The Food and Drug Administration (FDA) has postponed a decision regarding Stoke Therapeutics’ request for an expedited filing of its severe epilepsy treatment, zorevunersen. The announcement came on Sunday after a meeting held in December 2023, where the agency did not entirely dismiss the possibility of a faster submission for the drug, which targets Dravet syndrome.
Stoke’s CEO, Ian Smith, shared insights from the discussions with the FDA, stating that the agency has requested additional information before making a final decision. Instead of waiting for the results of an ongoing Phase 3 study expected to conclude by mid-2027, the FDA has indicated it is open to further dialogue regarding the regulatory pathway for zorevunersen.
Stoke plans to determine its approach to regulatory submissions for zorevunersen by mid-2024. The company is optimistic about engaging with the FDA in the coming months to provide the necessary information that could facilitate an expedited review process.
The FDA’s cautious stance reflects its commitment to ensuring the safety and efficacy of new treatments while balancing the urgent need for effective therapies for severe epilepsy conditions like Dravet syndrome. As the situation develops, Stoke Therapeutics will continue to work closely with regulatory officials to navigate the complexities of drug approval processes.

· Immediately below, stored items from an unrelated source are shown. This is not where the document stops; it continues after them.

-- ==== Sys2Proof/Tests/Slice0.lean ====
section
/-!
SUPPORT. The author's own tests: terms that WellFormed refuses, one witness for the hypotheses of every statement, and small
checks of single steps.
-/

namespace Sys2Proof.Tests

-- One theorem is checked after the other, since each of them waits for the kernel.
set_option Elab.async false

open Sys2Proof Sys2Proof.Machine

/-! ### Small states -/

/-- Registers written one after the other. -/
def regsAt (l : List (Nat × Word)) (s : State) : State := l.foldl (fun t e => t.setReg e.1 e.2) s

/-- Words in force written one after the other. -/
def forceAt (l : List (Nat × Word)) (s : State) : State := l.foldl (fun t e => t.setForce e.1 e.2) s

/-- A released part in TUTTI whose CORE runs. -/
def up : State := { State.reset with boot := { step := .released }, ladder := { core := .fastRc } }

/-- The verb of an entry of ring 0, by its code and arguments. -/
def vb (code : Nat) (args : List Word) : Verb := { ring := 0, owner := 0, words := word code :: args, index := 0 }

/-- A state whose ring 0 has fetched that entry. -/
def held (code : Nat) (args : List Word) (s : State) : State :=
  s.setRing 0 { s.ring 0 with cur := some { words := word code :: args, index := 0 } }

/-- The verb is admitted from ring 0 and its arguments lie within their masks. -/
def takes (s : State) (code : Nat) (right : Right) (args masks : List Word) : Bool :=
  admitted (held code args s) 0#8 code right (vb code args) && (vb code args).argsWithin masks

/-- A state with one word of port A on its way: in the write buffer, or across to the AO domain. -/
def fronts (off : Nat) (val : Word) (s : State) : State :=
  let w : BufWord := { client := 0, off := off, val := val }
  if isAoTarget off then { s with crossing := [{ port := .a, word := w, edges := 0 }] }
  else { s with portA := { s.portA with wbuf := [w] } }

/-- That word is the one applied next. -/
def isFront (off : Nat) (val : Word) (s : State) : Bool :=
  let t := fronts off val s
  let w : BufWord := { client := 0, off := off, val := val }
  (t.nextWord .a (fun x => rowOf x == rowOf w)).any (fun e => e.1 == w && fronted t .a w e.2)

/-- All argument bits. -/
def ones : Word := 0xFFFFFFFF#32

/-- Lease 0 over the first 64 KB of the Hall: rings of client 0. -/
def leasedUp : State := regsAt [(Reg.DEV_LEASE_W0, 0x00100000#32), (Reg.DEV_LEASE_W1, 0x10100#32)] { up with banks := 1#48 }

/-! ### Witnesses: the queue, verbs and rings -/

/-- A command may wait at the front of a queue, and a step of reset is answered. -/
theorem wit_StepRunsFrontCommand : step { State.reset with pending := [.writeEnable] } = exec .writeEnable State.reset := rfl

theorem wit_StepKeepsMemoryForm : Memory.wf State.reset = true ∧ step State.reset = .next State.reset.aoTick :=
  ⟨by decide +kernel, rfl⟩

theorem wit_CommandsKeepFactoryAndQueue : Memory.wf State.reset = true ∧ ∃ t, exec .writeEnable State.reset = .next t :=
  ⟨by decide +kernel, _, rfl⟩

/-- An entry of NOP, one of a client without the PAGE bit, one on a page in EXPERT and one with an argument that NOP has not. -/
theorem wit_VerbsAreCheckedAndCompleted :
    up.freshVerb 0 0x00 = none ∧
    ((held 0x07 [] (regsAt [(Reg.HPORT_PERM_0, 0#32)] up)).freshVerb 0 0x07 = some (vb 0x07 []) ∧
      pageRight 2 (regsAt [(Reg.HPORT_PERM_0, 0#32)] up) (vb 0x07 []) = false) ∧
    ((up.setRing 0 { up.ring 0 with cur := some { words := [7#32], index := 0, busy := true } }).freshVerb 0 0x07 =
        some { vb 0x07 [] with busy := true } ∧ pageRight 2 up { vb 0x07 [] with busy := true } = true) ∧
    (admitted (held 0x00 [1#32] up) 0#8 0x00 anyOwner (vb 0x00 [1#32]) = true ∧ (vb 0x00 [1#32]).argsWithin [] = false) := by
  decide +kernel

/-- A ring 9 that is halted, and doorbells of an enabled COMMAND ring 1, an enabled EVENT ring 2 and a disabled ring. -/
theorem wit_GeneralVerbsAndDoorbells :
    takes up 0x00 anyOwner [] [] = true ∧ takes up 0x01 anyOwner [ones, ones, ones, ones] [ones, ones, ones, ones] = true ∧
    takes up 0x06 clientZero [0x7F7F#32, 0x7FF#32] [0x7F7F#32, 0x7FF#32] = true ∧
    takes up 0x07 (pageRight 2) [1#32] [ones, ones, ones, ones] = true ∧
    (takes (regsAt [(ringWord 9 3, 0x2000#32)] up) 0x05 ringRight [0x109#32] [0x1FF#32] = true ∧
      (regsAt [(ringWord 9 3, 0x2000#32)] up).ringHalted 9 = true ∧ (regsAt [(ringWord 9 3, 0x2000#32)] up).ringEn 9 = false) ∧
    (takes (regsAt [(ringWord 9 1, 0x80000003#32), (ringWord 9 3, 0x2000#32)] up) 0x05 ringRight [9#32] [0x1FF#32] = true ∧
      (regsAt [(ringWord 9 1, 0x80000003#32)] up).ringEn 9 = true ∧
      (regsAt [(ringWord 9 1, 0x80000003#32)] up).ringCovered 9 = false) ∧
    (takes up 0x05 ringRight [9#32] [0x1FF#32] = true ∧ up.ringHalted 9 = false) ∧
    (isFront Reg.CUE_RESUME 0x80000009#32 up = true ∧ (regsAt [(ringWord 9 3, 0x2000#32)] up).ringHalted 9 = true) ∧
    (isFront 0x10004 7#32 up = true ∧ (regsAt [(ringWord 1 1, 0x80000003#32)] up).doorbellFault 1 7#32 = 0 ∧
      (regsAt [(ringWord 1 1, 0x80000003#32)] up).isSubmission 1 = true) ∧
    ((regsAt [(ringWord 1 1, 0x80000023#32)] up).doorbellFault 1 7#32 = 0 ∧
      (regsAt [(ringWord 1 1, 0x80000023#32)] up).isSubmission 1 = false) ∧
    (up.doorbellFault 1 7#32 ≠ 0 ∧ up.flag Reg.CUE_DB_LOG 31 = false) ∧
    ((regsAt [(Reg.CUE_DB_LOG, 0x80000000#32)] up).doorbellFault 1 7#32 ≠ 0 ∧
      (regsAt [(Reg.CUE_DB_LOG, 0x80000000#32)] up).flag Reg.CUE_DB_LOG 31 = true) := by decide +kernel

/-- A FENCE of ring 0 that waits for two entries of ring 1. -/
def fencing (finished timeout : Nat) (regs : List (Nat × Word)) : State :=
  ((regsAt regs up).setRing 1 { finished := finished }).setRing 0
    { cur := some { words := [2#32, 1#32], index := 0, started := true, waiting := some (.fence 1 2), timeout := timeout } }

theorem wit_FencesWaitForTheirEntries :
    takes up 0x02 anyOwner [1#32, 0xFFFF#32] [0xFF#32, 0xFFFF#32] = true ∧
    (((fencing 2 0 []).ring 0).cur.bind (·.waiting) = some (.fence 1 2) ∧ (fencing 2 0 []).verbOf 0 = some (vb 2 [1#32]) ∧
      2 ≤ ((fencing 2 0 []).ring 1).finished) ∧
    (((fencing 1 0 [(ringWord 1 3, 0x2000#32)]).ring 1).finished < 2 ∧
      (fencing 1 0 [(ringWord 1 3, 0x2000#32)]).ringHalted 1 = true) ∧
    (((fencing 1 0 []).ring 1).finished < 2 ∧ (fencing 1 0 []).ringHalted 1 = false) ∧
    (((fencing 1 1 []).ring 1).finished < 2 ∧ 1 ≤ ({ fencing 1 1 [] with edge := 1#48 } : State).elapsed 0#48) ∧
    ((fencing 1 0 [(ringWord 1 1, 0x80000003#32)]).isSubmission 1 = true ∧
      ((fencing 1 0 [(ringWord 1 1, 0x80000003#32)]).ring 1).outbox = [] ∧
      ((fencing 1 0 [(ringWord 1 1, 0x80000003#32)]).ring 1).setupBy = none ∧
      (fencing 1 0 [(ringWord 1 1, 0x80000003#32)]).fencesOn 1 = [0]) ∧
    (((fencing 1 0 []).ring 0).cur.isSome = true ∧ (fencing 1 0 []).ringType 0 = 0) := by decide +kernel

/-- Ring 1 as an EVENT ring of 8 entries at 0x1000 in lease 0, still disabled. -/
def eventRing : State := regsAt [(ringWord 1 0, 0x1000#32), (ringWord 1 1, 0x23#32)] leasedUp

/-- Ring 2 as a COMPLETION ring, enabled, and ring 1 as a COMMAND ring paired with it. -/
def paired (w1 : Word) : State :=
  regsAt [(ringWord 2 0, 0x2000#32), (ringWord 2 1, 0x80000013#32), (ringWord 1 0, 0x1000#32), (ringWord 1 1, w1)] leasedUp

theorem wit_RingsAreSetUpAndStopped :
    up.ringCheck 1 true = false ∧
    ((paired 0x20003#32).ringCheck 1 true = true ∧ (paired 0x20003#32).isSubmission 1 = true) ∧
    (eventRing.ringCheck 1 true = true ∧ eventRing.isSubmission 1 = false) ∧
    (isFront (ringWord 1 1) 0x80000023#32 (regsAt [(ringWord 1 1, 0x80000023#32)] eventRing) = true ∧
      (regsAt [(ringWord 1 1, 0x80000023#32)] eventRing).ringBusy 1 = true) ∧
    (isFront (ringWord 1 1) 0x80000023#32 eventRing = true ∧ eventRing.ringBusy 1 = false) ∧
    ((paired 0x80020003#32).ringBusy 2 = true ∧ (paired 0x80020003#32).ringType 2 = 1 ∧
      (paired 0x80020003#32).pairedBy 2 = true) ∧
    (takes eventRing 0x03 setupRight [1#32, 0x1000#32, 0x80000023#32, 0#32] [0xFF#32, 0x7FFFFF#32, 0x83FF3FFF#32, ones] = true ∧
      (eventRing.enableRing 1 true).flag (ringWord 1 3) 15 = false ∧ (eventRing.enableRing 1 true).ringEn 1 = false) ∧
    ((paired 0x20003#32).enableRing 1 true).ringEn 1 = true ∧ (up.enableRing 1 true).flag (ringWord 1 3) 15 = true ∧
    takes up 0x04 ringRight [1#32] [0xFF#32] = true ∧
    ((eventRing.enableRing 1 true).ring 1).enabling = true ∧ ((eventRing.enableRing 1 true).ring 1).setupBy = none ∧
    (((eventRing.setRing 1 { enabling := true, setupBy := some 0 }).ring 1).setupBy = some 0) ∧
    (((up.post 1 (.event 4 1 0#32 0#48)).ring 1).setupBy = none ∧ (up.post 1 (.event 4 1 0#32 0#48)).fencesOn 1 = [] ∧
      ((up.post 1 (.event 4 1 0#32 0#48)).ring 1).outbox = [.event 4 1 0#32 0#48]) := by decide +kernel

/-- Ring 1 as an enabled COMMAND ring with one entry announced, its completions to ring 2. -/
def announcedRing (base : Word) (regs : List (Nat × Word)) : State :=
  regsAt ([(ringWord 1 0, base), (Reg.CUE_DOORBELL + 4, 1#32)] ++ regs) (paired 0x80020003#32)

/-- A MESSAGE SEND ring 1 whose entry goes to ring 3. -/
def sender (w1 w3 : Word) (last : Word) : State :=
  (regsAt [(ringWord 1 1, 0x80020053#32), (ringWord 1 2, 0x03000000#32), (ringWord 3 1, w1), (ringWord 3 3, w3)] leasedUp).setRing
    1 { cur := some { words := List.replicate 7 0#32 ++ [last], index := 0, peer := 3 } }

theorem wit_EntriesAreFetchedAndSent :
    ((announcedRing 0x1000#32 []).fetchReady 1 = true ∧ (announcedRing 0x1000#32 []).ringType 1 ≠ 4 ∧
      (announcedRing 0x1000#32 []).pairHolds 1 = false ∧ (announcedRing 0x1000#32 []).fetchTurn 1 = true ∧
      (announcedRing 0x1000#32 []).ringCovered 1 = true) ∧
    (announcedRing 0x1000#32 [(ringWord 2 3, 0x2000#32)]).pairHolds 1 = true ∧
    ((announcedRing 0x20000#32 []).fetchReady 1 = true ∧ (announcedRing 0x20000#32 []).ringCovered 1 = false) ∧
    ({ announcedRing 0x1000#32 [(ringWord 4 1, 0x80020003#32), (Reg.CUE_DOORBELL + 16, 1#32)] with fetched := 2 } :
      State).fetchTurn 1 = false ∧
    (entryMalformed 0 [0x200#32] = true ∧ entryMalformed 0 [0#32] = false) ∧
    ((sender 0#32 0#32 0#32).ringType 1 = 5 ∧
      ((sender 0#32 0#32 0#32).ringEn 3 && (sender 0#32 0#32 0#32).ringType 3 == 5 &&
        (sender 0#32 0#32 0#32).flag (ringWord 3 1) 7) = false) ∧
    (((sender 0x800000D3#32 0x2000#32 0#32).ringEn 3 && (sender 0x800000D3#32 0x2000#32 0#32).ringType 3 == 5 &&
      (sender 0x800000D3#32 0x2000#32 0#32).flag (ringWord 3 1) 7) = true ∧
      (sender 0x800000D3#32 0x2000#32 0#32).ringHalted 3 = true) ∧
    ((sender 0x800000D3#32 0#32 1#32).ringHalted 3 = false ∧ (sender 0x800000D3#32 0#32 1#32).ringRoom 3 = true ∧
      ((sender 0x800000D3#32 0#32 1#32).ring 3).cutOff.contains 1 = false ∧
      ((sender 0x800000D3#32 0#32 1#32).ring 1).cur.all (fun f => !(sender 0x800000D3#32 0#32 1#32).messageAhead f) = true) := by
  decide +kernel

theorem wit_EntriesAreWrittenInOrder :
    (((announcedRing 0x1000#32 []).post 2 (.completion 1 2 0 0 1 [] true)).hallOn = true ∧
      ((announcedRing 0x1000#32 []).post 2 (.completion 1 2 0 0 1 [] true)).ringEn 2 = true ∧
      ((announcedRing 0x1000#32 []).post 2 (.completion 1 2 0 0 1 [] true)).ringHalted 2 = false ∧
      ((announcedRing 0x1000#32 []).post 2 (.completion 1 2 0 0 1 [] true)).queued 2 = [.completion 1 2 0 0 1 [] true] ∧
      (announcedRing 0x1000#32 []).ringCovered 2 = true ∧
      (announcedRing 0x1000#32 []).ringUsed 2 < (announcedRing 0x1000#32 []).ringSize 2 - 1) ∧
    (announcedRing 0x1000#32 [(ringWord 2 0, 0x20000#32)]).ringCovered 2 = false ∧
    (announcedRing 0x1000#32 [(ringWord 2 3, 7#32)]).ringSize 2 - 1 ≤ (announcedRing 0x1000#32 [(ringWord 2 3, 7#32)]).ringUsed 2 ∧
    (({ (regsAt [(ringWord 2 1, 0x81000013#32), (ringWord 2 2, 0x100#32)] up).setRing 2 { unsignalled := 1 } with
        edge := 1#48 } : State).coalDue 2 = true ∧
      ((regsAt [(ringWord 2 1, 0x81000013#32), (ringWord 2 2, 0x100#32)] up).setRing 2 { unsignalled := 1 }).flag (ringWord 2 1) 24
        = true) := by decide +kernel

/-! ### Witnesses: starts, resets and the ladder -/

/-- A part at a step of the start. -/
def starting (b : BootStep) : State := { State.reset with boot := { step := b } }

/-- A released part whose ladder stands at a state, with a target, a move and a step. -/
def lad (cur tgt : Nat) (moving : Bool) (st : MoveStep) : State :=
  regsAt [(Reg.DEV_LADDER_STATE, word (cur + 16 * tgt + 128 * moving.toNat))] { up with ladder := { core := .fastRc, step := st } }

/-- The same part at a later tick. -/
def later (n : Nat) (s : State) : State := { s with metro := BitVec.ofNat 48 n, edge := BitVec.ofNat 48 n }

/-- A fold whose step leaves boot as it was leaves it so. -/
theorem foldl_boot {α : Type} {f : State → α → State} (hf : ∀ s x, (f s x).boot = s.boot) :
    ∀ (l : List α) (s : State), (l.foldl f s).boot = s.boot
  | [], _ => rfl
  | x :: l, s => (foldl_boot hf l (f s x)).trans (hf s x)

theorem fuseLoad_boot (s : State) (x y z : Bool) : (s.fuseLoad x y z).boot = s.boot := by
  unfold State.fuseLoad
  refine (foldl_boot (fun s n => ?_) _ _).trans ?_
  · unfold State.setApplied State.setItem
    dsimp only
    split <;> simp only [State.setFlag_boot, State.setFld_boot, State.setReg_boot]
  · simp only [State.setFlag_boot, State.setReg_boot]
    exact foldl_boot (fun s n => by simp) _ _

theorem tacetMv_ge (s : State) : 2999 < s.tacetMv := by
  unfold State.tacetMv
  omega

/-- A cold start below the TACET threshold, and one at it. -/
theorem wit_ThePartStarts (s : State) (h : s.boot.cold = true) : ∃ s1 : State, s1 = s.fuseLoad false false false ∧
    (s1.boot.cold = true ∧ 2999 < s1.tacetMv) ∧ ¬(s1.boot.cold = true ∧ s1.tacetMv < s1.tacetMv) :=
  ⟨_, rfl, ⟨(congrArg Boot.cold (fuseLoad_boot s false false false)).trans h, tacetMv_ge _⟩, fun h => Nat.lt_irrefl _ h.2⟩

/-- The start from reset is one of them. -/
theorem wit_ThePartStartsCold : (State.reset.startClock.setReg Reg.DEV_BOOT_STATUS 0#32).boot.cold = true := by decide +kernel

This pivotal moment for Stoke Therapeutics highlights the challenges faced by pharmaceutical companies in bringing innovative treatments to market, particularly for conditions that currently have limited treatment options. The outcome of this regulatory dialogue could significantly impact patients and families affected by Dravet syndrome, underscoring the importance of timely access to effective therapies.